PROBLEM STATEMENT: Give back only the lines in the records below from the one with "kv.1, p, n]))" to the one with "else if bar = 2", both inclusive, word for word.

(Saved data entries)

* * * * *

def bindingKeep (n : Nat) (v : DWord) : DWord :=
  if n % 2 = 0 then v &&& 0x81FFFFFFFFFFFFFF else v &&& 0xFFFFFFFF

/-- A register of the control block. -/
def State.barRegister (s : State) (off : Nat) : DWord :=
  let p := s.port
  let n : Nat → DWord := BitVec.ofNat 64
  if off = 0x40 then n (256 - p.queue.length)
  else if off = 0x48 then n p.ldrop.toNat
  else if off = 0x100 then n p.fdtb
  else if off = 0x108 then n p.ctxb
  else if off = 0x110 then n p.ctxn
  else if off = 0x118 then p.farg
  else if off = 0x128 then n (p.done.toNat * 2 ^ 32 + p.lost.toNat * 2 + p.busy.toNat)
  else if off = 0x200 then n (p.ddrok.toNat * 2 ^ 48 + p.hbmok.toNat * 2 ^ 32 + p.phase % 16 * 2 ^ 8 + p.ready.toNat)
  else if off = 0x208 then n p.aopcap.toNat
  else if 0x400 ≤ off && off < 0x480 then Tab.get p.windows ((off - 0x400) / 8) 0
  else if 0x800 ≤ off && off < 0x1000 then
    let x := s.extent ((off - 0x800) / 32)
    match (off - 0x800) / 8 % 4 with
    | 0 => n (x.valid.toNat * 2 ^ 63 + x.shared.toNat * 2 ^ 62 + x.port.toNat * 2 ^ 61 + x.wbase % 2 ^ 52)
    | 1 => n x.len
    | 2 => n x.dpa
    | _ => n (x.tag.toNat * 2 ^ 32 + x.st % 8)
  else if 0x1000 ≤ off && off < 0x1400 then Tab.get p.bindings ((off - 0x1000) / 8) 0
  else 0

/-- The Milden mailbox. -/
def barMailbox (off : Nat) : Bool := decide (0x200000 ≤ off) && decide (off < 0x201000)

/-- The mailbox and the pending-bit array: the spec gives their place and not their layout. -/
def barOpen (off : Nat) : Bool :=
  barMailbox off || (decide (0x308000 ≤ off) && decide (off < 0x308100))

/-- What the telemetry window reports, a kind and its numbers in each row (R11, R24, R203, R211, R272, R347, R382, R390 to
R392): failed banks and corrected errors, the cut of the tree caches, tree entries, refusals, energy charged, requests that no
memory answered, hints, migrations missed, notices, the pool error log, lines lost at the fabric. -/
def State.report (s : State) : List (List Nat) :=
  [[0, s.clock, s.mil.treeCut.toNat, s.port.unsupported, s.pool.migrMiss]]
  ++ s.cores.map (fun kv => 1 :: kv.1 :: kv.2.failed)
  ++ s.cores.flatMap (fun kv => kv.2.errs.map (fun e => [2, kv.1, e.1, e.2]))
  ++ s.mem.tree.map (fun kv => [3, kv.1, kv.2.loc.toNat, kv.2.gbase, kv.2.level, kv.2.up, kv.2.child.toNat, kv.2.state])
  ++ s.mem.tickets.map (fun kv => [4, kv.1, kv.2.refused])
  ++ s.regions.map (fun kv => [5, kv.2.rcb, kv.2.energy])
  ++ s.power.idle.map (fun kv => [6, kv.1, kv.2])
  ++ s.pool.hints.flatMap (fun kv => kv.2.map (fun x => match x with
    | .hint p n => [7, kv.1, p, n]
    | .sampled p n => [11, kv.1, p, n]))
  ++ [8 :: s.pool.notices] ++ s.pool.errlog.map (fun x => [9, x.1, x.2]) ++ [10 :: s.fab.lostLog]

def barTelemetry (off : Nat) : Bool := decide (0x100000 ≤ off) && decide (off < 0x200000)

def barTable (off : Nat) : Bool := decide (0x300000 ≤ off) && decide (off < 0x308000)

/-- HOST_READ: BAR0 registers are read 8 bytes wide and aligned; BAR2 reads package memory. -/
def execHostRead (bar off len : Nat) (how : HostRead) (s : State) : Host.Outcome State Fault Refusal :=
  if !s.port.up then .next s
  else if how.opt != .plain then .next s.unlisted
  else if bar = 2 then .next (if s.port.phase = 15 then s else s.hostMemRead off len how.cached)
  else if bar != 0 || len != 8 || off % 8 != 0 || decide (2 ^ 24 ≤ off) then .next (s.setPort { s.port with lastRead := [] })
  -- in recovery the Milden mailbox alone answers (R403)
  else if s.port.phase = 15 && !barMailbox off then .next (s.setPort { s.port with lastRead := [] })
  else if barOpen off then
    let (s, bs) := s.freeBytes 8
    .next (s.setPort { s.port with lastRead := bs })
  else if barTelemetry off then
    .next (s.setPort { s.port with lastRead := (List.range 8).map (fun i => Config.telemetryByte (off + i) s.report) })
  else if barTable off then
    .next (s.setPort { s.port with lastRead := leOf 8 (Tab.get s.port.msix ((off - 0x300000) / 8) 0).toNat })
  else .next (s.setPort { s.port with lastRead := leOf 8 (s.barRegister off).toNat })

/-- Free frames that the driver fills (R390): the ring of a tier and page size. -/
def State.fillFrames (s : State) (k : Nat) (v : DWord) : State :=
  if (k % 64 == 16 || k % 64 == 21 || k % 64 == 30) && decide (1 ≤ k / 64) && decide (k / 64 ≤ 3) then
    { s with mem := { s.mem with freeFrames := Tab.put s.mem.freeFrames k (Tab.get s.mem.freeFrames k [] ++ [v.toNat]) } }
  else s

/-- A write of a register that takes it whole. -/
def State.barPut (s : State) (off : Nat) (v : DWord) : State :=
  let p := s.port
  if off = 0x48 then s.setPort { p with ldrop := v.setWidth 32 }
  else if off = 0x100 then s.setPort { p with fdtb := v.toNat }
  else if off = 0x108 then s.setPort { p with ctxb := v.toNat }
  else if off = 0x110 then s.setPort { p with ctxn := fieldOf v 0 16 }
  else if off = 0x118 then s.setPort { p with farg := v }
  else if off = 0x208 then s.setPort { p with aopcap := v.setWidth 3 }
  else if 0x400 ≤ off && off < 0x480 then
    s.setPort { p with windows := Tab.put p.windows ((off - 0x400) / 8) (windowKeep ((off - 0x400) / 8) v) }
  else if 0x800 ≤ off && off < 0x1000 then
    let e := (off - 0x800) / 32
    match (off - 0x800) / 8 % 4 with
    | 1 => s.setExtent e { s.extent e with len := fieldOf v 0 12 }
    | 2 => s.setExtent e { s.extent e with dpa := fieldOf v 0 52 }
    | _ => s
  else if 0x1000 ≤ off && off < 0x1400 then
    s.setPort { p with bindings := Tab.put p.bindings ((off - 0x1000) / 8) (bindingKeep ((off - 0x1000) / 8) v) }
  else if 0x100000 ≤ off && off < 0x200000 then s.fillFrames ((off - 0x100000) / 8) v
  else if barTable off then s.setPort { p with msix := Tab.put p.msix ((off - 0x300000) / 8) v }
  else s

/-- REGISTER_WRITE: a host write to BAR0; a launch-window write that is not one message is counted in LDROP (R324, R380). -/
def execRegisterWrite (off width : Nat) (v : DWord) (s : State) : Host.Outcome State Fault Refusal :=
  if !s.barUp then .next s
  else if off < 0x40 then .next s.ldropped
  else if width != 8 || off % 8 != 0 then .next s
  else if off = 0x120 then s.fcmd v
  else if off = 0x128 then execLostClear v s
  else if 0x800 ≤ off && off < 0x1000 && (off - 0x800) % 32 = 0 then
    if v.getLsbD 63 then execPoolExtentMap ((off - 0x800) / 32) v s else execExtentRelease ((off - 0x800) / 32) v s
  else .next (s.barPut off v)

-- The owner of EXTERNAL lines, and the port itself (R386, R393).

/-- HOST_SNOOP: the owner takes a line and writes bytes of it; a pool that lost the line's data returns it with poison. -/
def execHostSnoop (line : Nat) (w : List (Nat × Byte)) (poison : Bool) (s : State) : Host.Outcome State Fault Refusal :=
  let p := s.extPort (line * 128)
  let m := (s.mem.extSnoop 0 p line).extSnoop 1 p line
  let ext := (w.filter (fun kv => decide (kv.1 < 128))).foldl (fun g kv => Memory.put g (extAddr p (line * 128 + kv.1)) kv.2) m.ext
  let m := { m with ext := ext }
  let m := { m with poison := if poison then (extMark line :: m.poison).eraseDups else m.poison }
  .next { s with mem := m }

/-- HOST_LINK_DOWN: the coherent lines held for the host, and the host's own copies, are dropped (R393). -/
def execHostLinkDown (s : State) : Host.Outcome State Fault Refusal :=
  let gone : Nat → Bool := fun k => (k / 2 ^ 45 == ioHolder 0 && s.extPort (k % 2 ^ 45 * 128) == 0) || k / 2 ^ 45 == hostHolder
  let far : Space × Nat → Bool := fun y => match y.1 with
    | .ext _ p => p == 0
    | _ => false
  let s := (s.setPort { s.port with up := false, cxl := false }).loseReads far cPOISON
  .next { s with mem := { s.mem with lines := s.mem.lines.filter (fun (kv : Nat × Line) => !gone kv.1) } }

/-- HOST_PORT_TRAINED: BAR0 answers and notices are sent (R393, R400). -/
def execHostPortTrained (cxl : Bool) (s : State) : Host.Outcome State Fault Refusal :=
  if s.port.phase < 3 then .next s else .next (s.setPort { s.port with up := true, cxl := cxl })

end Sys2Proof.Machine
end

* * * * *

RESPONSE BELOW:
    | .sampled p n => [11, kv.1, p, n]))
  ++ [8 :: s.pool.notices] ++ s.pool.errlog.map (fun x => [9, x.1, x.2]) ++ [10 :: s.fab.lostLog]

def barTelemetry (off : Nat) : Bool := decide (0x100000 ≤ off) && decide (off < 0x200000)

def barTable (off : Nat) : Bool := decide (0x300000 ≤ off) && decide (off < 0x308000)

/-- HOST_READ: BAR0 registers are read 8 bytes wide and aligned; BAR2 reads package memory. -/
def execHostRead (bar off len : Nat) (how : HostRead) (s : State) : Host.Outcome State Fault Refusal :=
  if !s.port.up then .next s
  else if how.opt != .plain then .next s.unlisted
  else if bar = 2 then .next (if s.port.phase = 15 then s else s.hostMemRead off len how.cached)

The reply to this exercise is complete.